President Obama will award the Medal of Honor to 24 American troops, most of whom had been overlooked because of anti-Jewish or anti-Hispanic prejudice.
The White House said in a statement issued on Friday that the medals to be awarded March 18 are the result of a review mandated by a law passed in 2002 by Congress based on reports that some troops had been denied the nation’s highest military honor because of prejudice.
In the course of the review, the statement said, it was found that several soldiers not of Jewish or Hispanic descent also had been denied the medal, and that they too would be honored.
Three soldiers will receive the award in person; the remainder will be awarded posthumously to men who fought in the Vietnam and Korean wars and in World War II.

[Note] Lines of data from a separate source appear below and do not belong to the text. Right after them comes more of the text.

-- ==== Sys2Proof/Tests/Slice0.lean ====
section
/-! SUPPORT. Tests of one step or one definition each, with results from outside the model (the vectors of spec/95_test_vectors.md are
named by their number: S, B, FR, Q, ST, SE, F, FC, H, RS), and for each statement a witness that meets its hypotheses. -/

namespace Sys2Proof.Tests

open Sys2Proof.Machine

/-! ### Helpers -/

/-- The frame of S2: identifier 0x0F0, payload 0xAA. -/
def frameAA : Frame := { id := 0x0F0, data := [0xAA], short := by decide }

/-- The frame of S15: identifier 0, payload 0. -/
def frame00 : Frame := { id := 0, data := [0x00], short := by decide }

/-- A frame without payload. -/
def frameEmpty : Frame := { id := 0x7FF, data := [], short := by decide }

/-- A new node with identifier 0x0F0. -/
def fresh : Node := Node.reset 0 0x0F0

/-- A Receiver, or a node between frames, at a point. -/
def rx (p : Point) : Node := { fresh with pos := some p }

/-- A Transmitter of `frameAA` at a point. -/
def tx (p : Point) : Node := { fresh with pos := some p, role := .transmitter, cur := some frameAA }

/-- A node with a state and counters, not started. -/
def counted (st : FcState) (t r : Nat) : Node := { fresh with st := st, tec := t, recCtr := r }

/-- A BusOff node that reads an idle bus. -/
def off : Node := { rx .idleR with st := .busOff, tec := 256 }

/-- An inactive bus with one node. -/
def still (n : Node) : State := { State.reset with participants := [.node n] }

/-- An active bus with one node and a bus value. -/
def bus (b : Bit) (n : Node) : State := { still n with active := true, busState := b }

/-- An active bus with several participants. -/
def live (ps : List Participant) : State := { State.reset with active := true, participants := ps }

/-- A raw participant. -/
def raw (uid : Nat) (script : List RawOp) (index : Nat) : Raw := { uid := uid, script := script, index := index, reads := [] }

/-- The next state, if there is one. -/
def nextOf (o : Host.Outcome State Fault Refusal) : Option State :=
  match o with
  | .next t => some t
  | .fault _ => none
  | .refused _ => none

/-- The result an instruction gives. -/
def resultOf (i : Instr) (s : State) : Option Result := (nextOf (exec i s)).bind (·.results.getLast?)

/-- What a projection reads of node 0 after an instruction. -/
def nodeOf {α : Type} (f : Node → α) (i : Instr) (s : State) : Option α := ((nextOf (exec i s)).bind (nodeAt · 0)).map f

/-- What a projection reads of the state after an instruction. -/
def stateOf {α : Type} (f : State → α) (i : Instr) (s : State) : Option α := (nextOf (exec i s)).map f

/-- The kinds of the events of a state. -/
def kinds (s : State) : List EventKind := s.events.map (·.kind)

/-- `st`, `tec` and `rec` of a node. -/
def counters (n : Node) : FcState × Nat × Nat := (n.st, n.tec, n.recCtr)

/-! ### WellFormed: each check refuses a term -/

theorem test_wf_enqueue : (Instr.enqueue 0 (List.replicate 15 0)).wf = true ∧ (Instr.enqueue 0 (List.replicate 16 0)).wf = false := by
  decide

theorem test_wf_attachRaw : (Instr.attachRaw (List.replicate (2 ^ 32) .read)).wf = false := by
  simp only [Instr.wf, lengthFits, List.length_replicate, Nat.lt_irrefl, decide_false]

theorem test_wf_busAttach : (Instr.busAttach (.raw (List.replicate (2 ^ 32) .read))).wf = false := by
  simp only [Instr.wf, lengthFits, List.length_replicate, Nat.lt_irrefl, decide_false]

theorem test_wf_frameNew : (Instr.frameNew 0 (List.replicate (2 ^ 32) 0)).wf = false := by
  simp only [Instr.wf, lengthFits, List.length_replicate, Nat.lt_irrefl, decide_false]

theorem test_wf_accepts :
    (Instr.attachRaw [.read]).wf = true ∧ (Instr.busAttach (.raw [])).wf = true ∧ (Instr.frameNew 0 [1]).wf = true := by
  decide

/-! ### Decoding: a word written out from the encoding of each row (R66, R67, R70) -/

/-- OP 31:28, UID 27:20, LEN 19:16, ARG 15:0. -/
theorem test_decode_header :
    headerOp 0b0101_10000001_0011_0000000000000001 = 5 ∧ headerUid 0b0101_10000001_0011_0000000000000001 = 0x81
      ∧ headerLen 0b0101_10000001_0011_0000000000000001 = 3 ∧ headerArg 0b0101_10000001_0011_0000000000000001 = 1 := by
  decide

The White House did not identify which of the awardees were Jewish or Hispanic or neither.
Two Florida lawmakers, Rep. Ted Deutch (D-Fla.), and Sen. Bill Nelson (D-Fla.) noted in separate statements that one of the awardees is Pvt. 1st Class Leonard Kravitz who died fending off Communist forces on March 6 and 7, 1951 near Yangpyong in Korea. He faced an ambush with a machine gun so his fellow troops could evacuate.
Mitchel Libman, a resident of Hollywood Fla., and a childhood friend of Kravitz’s had championed his cause. Kravitz is the namesake of his nephew, the musician Lenny Kravitz.